CEREMADE (Centre de recherche en mathématiques de la décision)
- Type: Research center in applied mathematics
- Established: 1970
- Location: Paris, France
- Director: Mathieu Lewin
- Website: www.ceremade.dauphine.fr

= CEREMADE =

Research centre in Mathematics at Paris Dauphine University

The CEREMADE (CEntre de REcherche en MAthématiques de la DÉcision, French for Research Centre in Mathematics of Decision) is a research centre in applied mathematics within Université Paris-Dauphine. It was created in 1970.

== Structure ==

The centre has about 75 permanent members and around 150 staff in total. It is structured in 3 main research areas.

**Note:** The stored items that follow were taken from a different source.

-- ==== Sys2Proof/Certificates/Slice0/Obligations.lean ====
section
/-! DEFINITION. The statements for the provers. -/

open Sys2Proof Sys2Proof.Machine

/-! ### The queue, the clock, and the packets -/

/-- A step takes the command at the front of the queue and answers exec of it on the state with the queue's rest. -/
def Obligations.StepRunsTheFrontCommand : Prop :=
  ∀ (s : State) (c : Instr) (rest : List Instr),
    step { s with pending := c :: rest } = exec c { s with pending := rest }

/-- With no command waiting and nothing to slew, one nanosecond of module time passes: the clock advances by one, the time bases
of the hearths follow, a waiting command whose opcode no row has is rejected, and what follows at once happens. That the tick is
what a step does on an empty queue is the model's choice (log 1). -/
def Obligations.StepTicksWhenIdle : Prop :=
  ∀ s : State, s.pending = [] → s.time.slew = 0 → s.time.half = false →
    step s = .next (settle (rejectUnknown (tickBases { s with time := { s.time with ns := s.time.ns + 1, acc := 0 } })))

/-- No command stops the block: exec answers a next state for every command in every state, and so does step. -/
def Obligations.EveryCommandAnswersANextState : Prop :=
  (∀ (c : Instr) (s : State), ∃ t, exec c s = .next t) ∧ ∀ s : State, ∃ t, step s = .next t

/-- A command changes nothing of the queue of waiting commands, and a step takes its front off. -/
def Obligations.CommandsLeaveTheQueue : Prop :=
  (∀ (c : Instr) (s t : State), exec c s = .next t → t.pending = s.pending) ∧
    ∀ (s t : State), step s = .next t → t.pending = s.pending.drop 1

/-- The bytes of a command packet, as a ring or COMMAND cells carry them (Table 12-4), read back as the same packet:
opcode, FLAGS, SLOTS, HOST_TAG, HEARTHS, WORKLOAD and every parameter byte. -/
def Obligations.PacketBytesReadBack : Prop :=
  ∀ (code : Nat) (p : Pkt), code < 65536 → decodePacket p.src (pktBytes code p) = packetOf code p

/-- A packet that decodes from a source of the module is a well-formed command. -/
def Obligations.DecodedPacketsAreWellFormed : Prop :=
  ∀ (src : Src) (bytes : List Byte) (c : Instr), src.wf = true → decodePacket src bytes = some c → c.wf = true

/-! ### Command packets: module and hearth queries -/

/-- An accepted NOP completes with the module time as RESULT0. A PAD of 1 to 16 slots inside its ring takes its slots, and writes
nothing. An accepted IDENTIFY completes with two records. -/
def Obligations.NopPadAndIdentify : Prop :=
  ∀ (s : State) (p : Pkt),
    (Accepted s nopSpec p →
      exec (.nop p) s = .next (finish (begun s nopSpec p) s.nextCmd .done 0 (begun s nopSpec p).time.ns 0)) ∧
    (startable s 2 p = true → slotsInWindow s p = true → overruns s p = false → 1 ≤ p.slots.toNat → p.slots.toNat ≤ 16 →
      exec (.pad p) s = .next (takeSlots s p)) ∧
    (Accepted s identifySpec p → ∀ m f r, tileTotals (begun s identifySpec p) = (m, f, r) →
      exec (.identify p) s = .next (let b := begun s identifySpec p
        finish b s.nextCmd .done 0 (regIdent b) (m * 2 ^ 48 + f * 2 ^ 32 + r * 2 ^ 16 + hearthMask b readyFrozen)
          (some (b.fuses.serial.toNat, 0x000C * 2 ^ 32 + stagedVersion b,
            b.role.role * 2 ^ 19 + b2n b.flash.idValid * 2 ^ 18 + b.flash.moduleId.toNat, b.flash.bootCount))))

/-- The accepted report commands. GET_HEALTH writes the head, the blocks of the named hearths and, with PEERS, their peer
contexts from FIRST on, and clears what a read clears. READ_CENSUS writes the census entries of the named hearths. READ_SIGNATURES writes the whole records of a
hearth's log from START that fit. READ_LOAD_REPORT writes the head and the records that fit. AUDIT_LEDGERS brings the charges of
the named hearths up to date, records the unbalanced ledgers in their logs, and writes the summaries and the scopes that fit; its
results are the number of unbalanced scopes, of records written and of records left out (R232). Each completes with what the
writing of its buffer gives. CLEAR_SIGNATURES removes the records of the named hearth's log below BEFORE and completes with
their number. -/
def Obligations.ReportCommandsWriteAndClear : Prop :=
  (∀ (s : State) (p : Pkt),
    (Accepted s (getHealthSpec p) p →
      exec (.getHealth p) s = .next (let b := begun s (getHealthSpec p) p
        reportAndFinish ((named p).foldl (fun s h => updH s h clearHealthBlock) (clearHealth b)) s.nextCmd (fld p 0x10 8)
          (leBytes 8 (regHealth b) ++ leBytes 8 b.time.ns ++ leBytes 8 (regPowerCap b) ++ leBytes 8 (regAlarm b)
            ++ leBytes 8 (regCap b) ++ zeros 24 ++ (named p).flatMap (fun h => healthBlock (hearthOf b h))
            ++ (if fld p 0x1C 1 % 2 = 1 then (named p).flatMap (fun h => (List.range (fld p 0x24 2)).flatMap (fun i =>
              leBytes 16 (if present (hearthOf b h).st then regPeer (peerOf (hearthOf b h) (fld p 0x20 4 + i)) else 0)))
              else [])) .done 0 0 0)) ∧
    (Accepted s (readCensusSpec p) p →
      exec (.readCensus p) s = .next (let b := begun s (readCensusSpec p) p
        let t := (named p).foldl (fun (a : Nat × Nat) h =>
          (a.1 + (tileCounts (hearthOf b h)).1, a.2 + (tileCounts (hearthOf b h)).2)) (0, 0)
        reportAndFinish b s.nextCmd (fld p 0x10 8)
          ((named p).flatMap (fun h => (census (hearthOf b h)).flatMap (fun e => leBytes 16 e.toNat))) .done 0
          (t.1 * 2 ^ 16 + t.2) 0)) ∧
    (Accepted s (readSignaturesSpec p) p →
      exec (.readSignatures p) s = .next (let b := begun s (readSignaturesSpec p) p
        let recs := heldFrom (hearthOf b (named1 p)) (fld p 0x20 8)
        let fit := recs.take (fld p 0x18 4 / 512)
        let nxt := match recs.drop (fld p 0x18 4 / 512) with
          | r :: _ => r.seq
          | [] => (hearthOf b (named1 p)).ashNext
        reportAndFinish b s.nextCmd (fld p 0x10 8) (fit.flatMap (ashBytes (named1 p) b.fuses.serial)) .done 0
          fit.length nxt)) ∧
    (Accepted s (readLoadReportSpec p) p →
      exec (.readLoadReport p) s = .next (settle (let b := begun s (readLoadReportSpec p) p
        let r := (mget {} (hearthOf b (named1 p)).ctxs (fld p 0x10 1)).report
        let l := r.recs.take ((fld p 0x20 4 - 32) / 32)
        reportAndFinish b s.nextCmd (fld p 0x18 8) (reportHead { r with context := fld p 0x10 1 } ++ l.flatMap reportRec)
          .done 0 l.length 0)))) ∧
  (∀ (s : State) (p : Pkt), Accepted s (auditLedgersSpec p) p →
    exec (.auditLedgers p) s = .next (settle (
      let b := (named p).foldl (fun s h => onHearth s h accrue) (begun s (auditLedgersSpec p) p)
      let parts := auditParts b (fld p 0x1C 1) (named p)
      let recs := parts.map auditSummary ++ parts.flatMap (fun q =>
        (auditScopes (fld p 0x1D 1 == 1) q).map (fun t => auditRecord q (verdict q t) t))
      let fit := recs.take (fld p 0x18 4 / 48)
      reportAndFinish (parts.foldl logUnbalanced b) s.nextCmd (fld p 0x10 8) fit.flatten .done
        (parts.foldl (fun a q => a + (q.scopes.filter (fun t => verdict q t == 1)).length) 0) fit.length
        (recs.length - fit.length)))) ∧
  (∀ (s : State) (p : Pkt), Accepted s clearSignaturesSpec p →
    exec (.clearSignatures p) s = .next (let b := begun s clearSignaturesSpec p
      let l := (hearthOf b (named1 p)).ash
      finish (updH b (named1 p) (fun hh => { hh with ash := l.filter (fun x => !(x.2.seq < fld p 0x10 8)) })) s.nextCmd .done 0
        (l.filter (fun x => x.2.seq < fld p 0x10 8)).length 0))
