@[simp] theorem updHsync_timeBase (x : Hearth) (o : Nat) (f : HSync → HSync) : (updHsync x o f).timeBase = x.timeBase := rfl
@[simp] theorem updHsync_linkLost (x : Hearth) (o : Nat) (f : HSync → HSync) : (updHsync x o f).linkLost = x.linkLost := rfl
@[simp] theorem updHsync_st (x : Hearth) (o : Nat) (f : HSync → HSync) : (updHsync x o f).st = x.st := rfl
@[simp] theorem updHsync_fw (x : Hearth) (o : Nat) (f : HSync → HSync) : (updHsync x o f).fw = x.fw := rfl
@[simp] theorem updHsync_resets (x : Hearth) (o : Nat) (f : HSync → HSync) : (updHsync x o f).resets = x.resets := rfl
@[simp] theorem updHsync_epochBase (x : Hearth) (o : Nat) (f : HSync → HSync) : (updHsync x o f).epochBase = x.epochBase := rfl
@[simp] theorem updHsync_everReady (x : Hearth) (o : Nat) (f : HSync → HSync) : (updHsync x o f).everReady = x.everReady := rfl
@[simp] theorem updHsync_firstBoot (x : Hearth) (o : Nat) (f : HSync → HSync) : (updHsync x o f).firstBoot = x.firstBoot := rfl
@[simp] theorem updHsync_fromPower (x : Hearth) (o : Nat) (f : HSync → HSync) : (updHsync x o f).fromPower = x.fromPower := rfl
@[simp] theorem updHsync_rail (x : Hearth) (o : Nat) (f : HSync → HSync) : (updHsync x o f).rail = x.rail := rfl
@[simp] theorem updHsync_clkStep (x : Hearth) (o : Nat) (f : HSync → HSync) : (updHsync x o f).clkStep = x.clkStep := rfl
@[simp] theorem updHsync_tokenStep (x : Hearth) (o : Nat) (f : HSync → HSync) : (updHsync x o f).tokenStep = x.tokenStep := rfl
@[simp] theorem updHsync_thermStep (x : Hearth) (o : Nat) (f : HSync → HSync) : (updHsync x o f).thermStep = x.thermStep := rfl
@[simp] theorem updHsync_hottest (x : Hearth) (o : Nat) (f : HSync → HSync) : (updHsync x o f).hottest = x.hottest := rfl
@[simp] theorem updHsync_cooled (x : Hearth) (o : Nat) (f : HSync → HSync) : (updHsync x o f).cooled = x.cooled := rfl
@[simp] theorem updHsync_tokens (x : Hearth) (o : Nat) (f : HSync → HSync) : (updHsync x o f).tokens = x.tokens := rfl
@[simp] theorem updHsync_grant (x : Hearth) (o : Nat) (f : HSync → HSync) : (updHsync x o f).grant = x.grant := rfl
@[simp] theorem updHsync_demand (x : Hearth) (o : Nat) (f : HSync → HSync) : (updHsync x o f).demand = x.demand := rfl
@[simp] theorem updHsync_dies (x : Hearth) (o : Nat) (f : HSync → HSync) : (updHsync x o f).dies = x.dies := rfl
@[simp] theorem updHsync_slicesOut (x : Hearth) (o : Nat) (f : HSync → HSync) : (updHsync x o f).slicesOut = x.slicesOut := rfl
@[simp] theorem updHsync_subsOut (x : Hearth) (o : Nat) (f : HSync → HSync) : (updHsync x o f).subsOut = x.subsOut := rfl
@[simp] theorem updHsync_portsOut (x : Hearth) (o : Nat) (f : HSync → HSync) : (updHsync x o f).portsOut = x.portsOut := rfl
@[simp] theorem updHsync_lanesOut (x : Hearth) (o : Nat) (f : HSync → HSync) : (updHsync x o f).lanesOut = x.lanesOut := rfl
@[simp] theorem updHsync_cnt (x : Hearth) (o : Nat) (f : HSync → HSync) : (updHsync x o f).cnt = x.cnt := rfl
@[simp] theorem updHsync_buckets (x : Hearth) (o : Nat) (f : HSync → HSync) : (updHsync x o f).buckets = x.buckets := rfl
@[simp] theorem updHsync_mem (x : Hearth) (o : Nat) (f : HSync → HSync) : (updHsync x o f).mem = x.mem := rfl
@[simp] theorem updHsync_wild (x : Hearth) (o : Nat) (f : HSync → HSync) : (updHsync x o f).wild = x.wild := rfl
@[simp] theorem updHsync_errs (x : Hearth) (o : Nat) (f : HSync → HSync) : (updHsync x o f).errs = x.errs := rfl
@[simp] theorem updHsync_holeReads (x : Hearth) (o : Nat) (f : HSync → HSync) : (updHsync x o f).holeReads = x.holeReads := rfl
@[simp] theorem updHsync_holeWrites (x : Hearth) (o : Nat) (f : HSync → HSync) : (updHsync x o f).holeWrites = x.holeWrites := rfl
@[simp] theorem updHsync_ctxs (x : Hearth) (o : Nat) (f : HSync → HSync) : (updHsync x o f).ctxs = x.ctxs := rfl
@[simp] theorem updHsync_load (x : Hearth) (o : Nat) (f : HSync → HSync) : (updHsync x o f).load = x.load := rfl
@[simp] theorem updHsync_tiles (x : Hearth) (o : Nat) (f : HSync → HSync) : (updHsync x o f).tiles = x.tiles := rfl
@[simp] theorem updHsync_threads (x : Hearth) (o : Nat) (f : HSync → HSync) : (updHsync x o f).threads = x.threads := rfl
@[simp] theorem updHsync_eps (x : Hearth) (o : Nat) (f : HSync → HSync) : (updHsync x o f).eps = x.eps := rfl
@[simp] theorem updHsync_cal (x : Hearth) (o : Nat) (f : HSync → HSync) : (updHsync x o f).cal = x.cal := rfl
@[simp] theorem updHsync_syncWords (x : Hearth) (o : Nat) (f : HSync → HSync) : (updHsync x o f).syncWords = x.syncWords := rfl
@[simp] theorem updHsync_flights (x : Hearth) (o : Nat) (f : HSync → HSync) : (updHsync x o f).flights = x.flights := rfl
@[simp] theorem updHsync_creditFlights (x : Hearth) (o : Nat) (f : HSync → HSync) : (updHsync x o f).creditFlights = x.creditFlights := rfl
@[simp] theorem updHsync_grants (x : Hearth) (o : Nat) (f : HSync → HSync) : (updHsync x o f).grants = x.grants := rfl
@[simp] theorem updHsync_reqs (x : Hearth) (o : Nat) (f : HSync → HSync) : (updHsync x o f).reqs = x.reqs := rfl
@[simp] theorem updHsync_replies (x : Hearth) (o : Nat) (f : HSync → HSync) : (updHsync x o f).replies = x.replies := rfl
@[simp] theorem updHsync_acks (x : Hearth) (o : Nat) (f : HSync → HSync) : (updHsync x o f).acks = x.acks := rfl
@[simp] theorem updHsync_steps (x : Hearth) (o : Nat) (f : HSync → HSync) : (updHsync x o f).steps = x.steps := rfl
@[simp] theorem updHsync_slotLat (x : Hearth) (o : Nat) (f : HSync → HSync) : (updHsync x o f).slotLat = x.slotLat := rfl
@[simp] theorem updHsync_slotBest (x : Hearth) (o : Nat) (f : HSync → HSync) : (updHsync x o f).slotBest = x.slotBest := rfl
@[simp] theorem updHsync_chargeSum (x : Hearth) (o : Nat) (f : HSync → HSync) : (updHsync x o f).chargeSum = x.chargeSum := rfl
@[simp] theorem updHsync_flushCharge (x : Hearth) (o : Nat) (f : HSync → HSync) : (updHsync x o f).flushCharge = x.flushCharge := rfl
@[simp] theorem updHsync_freezeSum (x : Hearth) (o : Nat) (f : HSync → HSync) : (updHsync x o f).freezeSum = x.freezeSum := rfl
@[simp] theorem updHsync_snap (x : Hearth) (o : Nat) (f : HSync → HSync) : (updHsync x o f).snap = x.snap := rfl
@[simp] theorem updHsync_spill (x : Hearth) (o : Nat) (f : HSync → HSync) : (updHsync x o f).spill = x.spill := rfl
@[simp] theorem updHsync_spilling (x : Hearth) (o : Nat) (f : HSync → HSync) : (updHsync x o f).spilling = x.spilling := rfl
@[simp] theorem updHsync_spillFree (x : Hearth) (o : Nat) (f : HSync → HSync) : (updHsync x o f).spillFree = x.spillFree := rfl
@[simp] theorem updHsync_spillBusy (x : Hearth) (o : Nat) (f : HSync → HSync) : (updHsync x o f).spillBusy = x.spillBusy := rfl
@[simp] theorem updHsync_sampling (x : Hearth) (o : Nat) (f : HSync → HSync) : (updHsync x o f).sampling = x.sampling := rfl
@[simp] theorem updHsync_hist (x : Hearth) (o : Nat) (f : HSync → HSync) : (updHsync x o f).hist = x.hist := rfl
@[simp] theorem updHsync_flags (x : Hearth) (o : Nat) (f : HSync → HSync) : (updHsync x o f).flags = x.flags := rfl
@[simp] theorem updHsync_arb (x : Hearth) (o : Nat) (f : HSync → HSync) : (updHsync x o f).arb = x.arb := rfl
@[simp] theorem updHsync_peers (x : Hearth) (o : Nat) (f : HSync → HSync) : (updHsync x o f).peers = x.peers := rfl
@[simp] theorem updHsync_pool (x : Hearth) (o : Nat) (f : HSync → HSync) : (updHsync x o f).pool = x.pool := rfl
@[simp] theorem updHsync_poolFree (x : Hearth) (o : Nat) (f : HSync → HSync) : (updHsync x o f).poolFree = x.poolFree := rfl
@[simp] theorem updHsync_noPath (x : Hearth) (o : Nat) (f : HSync → HSync) : (updHsync x o f).noPath = x.noPath := rfl
@[simp] theorem updHsync_reorder (x : Hearth) (o : Nat) (f : HSync → HSync) : (updHsync x o f).reorder = x.reorder := rfl
@[simp] theorem updHsync_ports (x : Hearth) (o : Nat) (f : HSync → HSync) : (updHsync x o f).ports = x.ports := rfl
@[simp] theorem updHsync_sent (x : Hearth) (o : Nat) (f : HSync → HSync) : (updHsync x o f).sent = x.sent := rfl
@[simp] theorem updHsync_moduleId (x : Hearth) (o : Nat) (f : HSync → HSync) : (updHsync x o f).moduleId = x.moduleId := rfl
@[simp] theorem updHsync_idValid (x : Hearth) (o : Nat) (f : HSync → HSync) : (updHsync x o f).idValid = x.idValid := rfl
@[simp] theorem updHsync_resend (x : Hearth) (o : Nat) (f : HSync → HSync) : (updHsync x o f).resend = x.resend := rfl
@[simp] theorem updHsync_damperEn (x : Hearth) (o : Nat) (f : HSync → HSync) : (updHsync x o f).damperEn = x.damperEn := rfl
@[simp] theorem updHsync_routeLocal (x : Hearth) (o : Nat) (f : HSync → HSync) : (updHsync x o f).routeLocal = x.routeLocal := rfl
@[simp] theorem updHsync_routeGroup (x : Hearth) (o : Nat) (f : HSync → HSync) : (updHsync x o f).routeGroup = x.routeGroup := rfl
@[simp] theorem updHsync_discards (x : Hearth) (o : Nat) (f : HSync → HSync) : (updHsync x o f).discards = x.discards := rfl
@[simp] theorem updHsync_performed (x : Hearth) (o : Nat) (f : HSync → HSync) : (updHsync x o f).performed = x.performed := rfl
@[simp] theorem updHsync_assembly (x : Hearth) (o : Nat) (f : HSync → HSync) : (updHsync x o f).assembly = x.assembly := rfl
@[simp] theorem updHsync_ash (x : Hearth) (o : Nat) (f : HSync → HSync) : (updHsync x o f).ash = x.ash := rfl
@[simp] theorem updHsync_ashNext (x : Hearth) (o : Nat) (f : HSync → HSync) : (updHsync x o f).ashNext = x.ashNext := rfl
@[simp] theorem updHsync_sigNew (x : Hearth) (o : Nat) (f : HSync → HSync) : (updHsync x o f).sigNew = x.sigNew := rfl
@[simp] theorem updHsync_forwardFrom (x : Hearth) (o : Nat) (f : HSync → HSync) : (updHsync x o f).forwardFrom = x.forwardFrom := rfl
@[simp] theorem updHsync_scrubA (x : Hearth) (o : Nat) (f : HSync → HSync) : (updHsync x o f).scrubA = x.scrubA := rfl
@[simp] theorem updHsync_scrubB (x : Hearth) (o : Nat) (f : HSync → HSync) : (updHsync x o f).scrubB = x.scrubB := rfl
@[simp] theorem updHsync_scrubC (x : Hearth) (o : Nat) (f : HSync → HSync) : (updHsync x o f).scrubC = x.scrubC := rfl
@[simp] theorem updHsync_scrubPos (x : Hearth) (o : Nat) (f : HSync → HSync) : (updHsync x o f).scrubPos = x.scrubPos := rfl
@[simp] theorem updHsync_reshape (x : Hearth) (o : Nat) (f : HSync → HSync) : (updHsync x o f).reshape = x.reshape := rfl
@[simp] theorem updHsync_deferred (x : Hearth) (o : Nat) (f : HSync → HSync) : (updHsync x o f).deferred = x.deferred := rfl
@[simp] theorem updHsync_restoring (x : Hearth) (o : Nat) (f : HSync → HSync) : (updHsync x o f).restoring = x.restoring := rfl
@[simp] theorem updHsync_returning (x : Hearth) (o : Nat) (f : HSync → HSync) : (updHsync x o f).returning = x.returning := rfl
@[simp] theorem updHsync_reportRing (x : Hearth) (o : Nat) (f : HSync → HSync) : (updHsync x o f).reportRing = x.reportRing := rfl
@[simp] theorem updHsync_reportNo (x : Hearth) (o : Nat) (f : HSync → HSync) : (updHsync x o f).reportNo = x.reportNo := rfl
@[simp] theorem updHsync_closedSeen (x : Hearth) (o : Nat) (f : HSync → HSync) : (updHsync x o f).closedSeen = x.closedSeen := rfl
@[simp] theorem updHsync_retiredWhole (x : Hearth) (o : Nat) (f : HSync → HSync) : (updHsync x o f).retiredWhole = x.retiredWhole := rfl
@[simp] theorem updHsync_refreshed (x : Hearth) (o : Nat) (f : HSync → HSync) : (updHsync x o f).refreshed = x.refreshed := rfl
@[simp] theorem updHsync_lastTrain (x : Hearth) (o : Nat) (f : HSync → HSync) : (updHsync x o f).lastTrain = x.lastTrain := rfl
@[simp] theorem updHsync_blocked (x : Hearth) (o : Nat) (f : HSync → HSync) : (updHsync x o f).blocked = x.blocked := rfl
@[simp] theorem updHsync_modulePorts (x : Hearth) (o : Nat) (f : HSync → HSync) : (updHsync x o f).modulePorts = x.modulePorts := rfl
@[simp] theorem updHsync_telemetry (x : Hearth) (o : Nat) (f : HSync → HSync) : (updHsync x o f).telemetry = x.telemetry := rfl
@[simp] theorem updHsync_childTelemetry (x : Hearth) (o : Nat) (f : HSync → HSync) : (updHsync x o f).childTelemetry = x.childTelemetry := rfl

=== Mathematics of economics and finance ===

Covering economics, mathematical finance, insurance, risk and game theory. CEREMADE has strong links to the Paris Dauphine University Institute of Finance, the Europlace Institute of Finance and the Risk Foundation. The institute offers various masters programmes in actuarial science and finance.

=== Nonlinear analysis ===

Covering nonlinear partial differential equations, optimal transport theory, dynamical systems, control theory, scientific computing and numerical analysis across many applied areas.

Notable staff include Ivar Ekeland, María J. Esteban, Mathieu Lewin and Irène Waldspurger.

=== Probability and statistics ===
The probability and statistics group research areas include Bayesian statistics and Markov chain Monte Carlo, as well as the study of models of statistical mechanics.

Notable staff include Christian Robert, Judith Rousseau and Cristina Toninelli.